When you return the entries, keep every word and mark exactly as it is.

*** Given records ***

-- ==== Sys2Proof/Laws/Checksum.lean ====
section
/-! SUPPORT. Laws of the checksum arithmetic: one pass of FOLD, the sum over a concatenation, the stream's length. -/

namespace Sys2Proof.Machine

/-- One pass of FOLD makes a value of more than 16 bits smaller. -/
theorem pass_lt (x : Nat) (h : 0x10000 ≤ x) : x % 0x10000 + x / 0x10000 < x := by omega

/-- One pass of FOLD keeps the residue modulo 65535. -/
theorem pass_mod (x : Nat) : (x % 0x10000 + x / 0x10000) % 65535 = x % 65535 := by omega

/-- One pass of FOLD never turns a nonzero value into zero. -/
theorem pass_pos (x : Nat) (h : 0 < x) : 0 < x % 0x10000 + x / 0x10000 := by omega

theorem foldPasses_small (n x : Nat) (h : x < 0x10000) : foldPasses n x = x := by
  cases n with
  | zero => rfl
  | succ n => simp [foldPasses, Nat.not_le.mpr h]

theorem foldPasses_large (n x : Nat) (h : 0x10000 ≤ x) :
    foldPasses (n + 1) x = foldPasses n (x % 0x10000 + x / 0x10000) := by
  simp [foldPasses, h]

/-- Passes beyond the value itself change nothing. -/
theorem foldPasses_enough (n m x : Nat) (hn : x ≤ n) (hm : x ≤ m) : foldPasses n x = foldPasses m x := by
  induction n generalizing m x with
  | zero =>
    have hx : x = 0 := by omega
    subst hx
    rw [foldPasses_small 0 0 (by omega), foldPasses_small m 0 (by omega)]
  | succ n ih =>
    by_cases h : 0x10000 ≤ x
    · obtain ⟨m, rfl⟩ : ∃ k, m = k + 1 := ⟨m - 1, by omega⟩
      have := pass_lt x h
      rw [foldPasses_large n x h, foldPasses_large m x h]
      exact ih m _ (by omega) (by omega)
    · rw [foldPasses_small _ x (by omega), foldPasses_small _ x (by omega)]

theorem sum16_cons_cons (a b : Byte) (rest : Bytes) :
    sum16 (a :: b :: rest) = a.toNat * 256 + b.toNat + sum16 rest := by
  simp [sum16, append_toNat]

/-- The sum over a concatenation, when the first part ends on a word boundary. -/
theorem sum16_append (xs ys : Bytes) (h : xs.length % 2 = 0) : sum16 (xs ++ ys) = sum16 xs + sum16 ys := by
  induction xs using sum16.induct with
  | case1 a b rest ih =>
    have h' : rest.length % 2 = 0 := by simp only [List.length_cons] at h; omega
    simp only [List.cons_append, sum16_cons_cons, ih h']
    omega
  | case2 xs hne =>
    match xs with
    | [] => simp [sum16]
    | [_] => simp at h
    | a :: b :: rest => exact absurd rfl (hne a b rest)

@[simp] theorem phBytes_length (ph : PseudoHeader) (n : Nat) : (phBytes ph n).length = 12 := rfl

/-- The stream is the twelve pseudo-header bytes, the header, the payload and at most one pad byte. -/
theorem stream_length (ph : PseudoHeader) (hb pl : Bytes) :
    (stream ph hb pl).length = 12 + (hb.length + pl.length) + (hb.length + pl.length) % 2 := by
  simp only [stream]
  split
  · rename_i h
    simp only [List.length_append, phBytes_length, List.length_cons, List.length_nil] at h ⊢
    omega
  · rename_i h
    simp only [List.length_append, phBytes_length] at h ⊢
    omega

end Sys2Proof.Machine
end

*** End of Given records ***

### Response for this exercise
-- ==== Sys2Proof/Laws/Checksum.lean ====
section
/-! SUPPORT. Laws of the checksum arithmetic: one pass of FOLD, the sum over a concatenation, the stream's length. -/

namespace Sys2Proof.Machine

/-- One pass of FOLD makes a value of more than 16 bits smaller. -/
theorem pass_lt (x : Nat) (h : 0x10000 ≤ x) : x % 0x10000 + x / 0x10000 < x := by omega

/-- One pass of FOLD keeps the residue modulo 65535. -/
theorem pass_mod (x : Nat) : (x % 0x10000 + x / 0x10000) % 65535 = x % 65535 := by omega

/-- One pass of FOLD never turns a nonzero value into zero. -/
theorem pass_pos (x : Nat) (h : 0 < x) : 0 < x % 0x10000 + x / 0x10000 := by omega

theorem foldPasses_small (n x : Nat) (h : x < 0x10000) : foldPasses n x = x := by
  cases n with
  | zero => rfl
  | succ n => simp [foldPasses, Nat.not_le.mpr h]

theorem foldPasses_large (n x : Nat) (h : 0x10000 ≤ x) :
    foldPasses (n + 1) x = foldPasses n (x % 0x10000 + x / 0x10000) := by
  simp [foldPasses, h]

/-- Passes beyond the value itself change nothing. -/
theorem foldPasses_enough (n m x : Nat) (hn : x ≤ n) (hm : x ≤ m) : foldPasses n x = foldPasses m x := by
  induction n generalizing m x with
  | zero =>
    have hx : x = 0 := by omega
    subst hx
    rw [foldPasses_small 0 0 (by omega), foldPasses_small m 0 (by omega)]
  | succ n ih =>
    by_cases h : 0x10000 ≤ x
    · obtain ⟨m, rfl⟩ : ∃ k, m = k + 1 := ⟨m - 1, by omega⟩
      have := pass_lt x h
      rw [foldPasses_large n x h, foldPasses_large m x h]
      exact ih m _ (by omega) (by omega)
    · rw [foldPasses_small _ x (by omega), foldPasses_small _ x (by omega)]

theorem sum16_cons_cons (a b : Byte) (rest : Bytes) :
    sum16 (a :: b :: rest) = a.toNat * 256 + b.toNat + sum16 rest := by
  simp [sum16, append_toNat]

/-- The sum over a concatenation, when the first part ends on a word boundary. -/
theorem sum16_append (xs ys : Bytes) (h : xs.length % 2 = 0) : sum16 (xs ++ ys) = sum16 xs + sum16 ys := by
  induction xs using sum16.induct with
  | case1 a b rest ih =>
    have h' : rest.length % 2 = 0 := by simp only [List.length_cons] at h; omega
    simp only [List.cons_append, sum16_cons_cons, ih h']
    omega
  | case2 xs hne =>
    match xs with
    | [] => simp [sum16]
    | [_] => simp at h
    | a :: b :: rest => exact absurd rfl (hne a b rest)

@[simp] theorem phBytes_length (ph : PseudoHeader) (n : Nat) : (phBytes ph n).length = 12 := rfl

/-- The stream is the twelve pseudo-header bytes, the header, the payload and at most one pad byte. -/
theorem stream_length (ph : PseudoHeader) (hb pl : Bytes) :
    (stream ph hb pl).length = 12 + (hb.length + pl.length) + (hb.length + pl.length) % 2 := by
  simp only [stream]
  split
  · rename_i h
    simp only [List.length_append, phBytes_length, List.length_cons, List.length_nil] at h ⊢
    omega
  · rename_i h
    simp only [List.length_append, phBytes_length] at h ⊢
    omega

end Sys2Proof.Machine
end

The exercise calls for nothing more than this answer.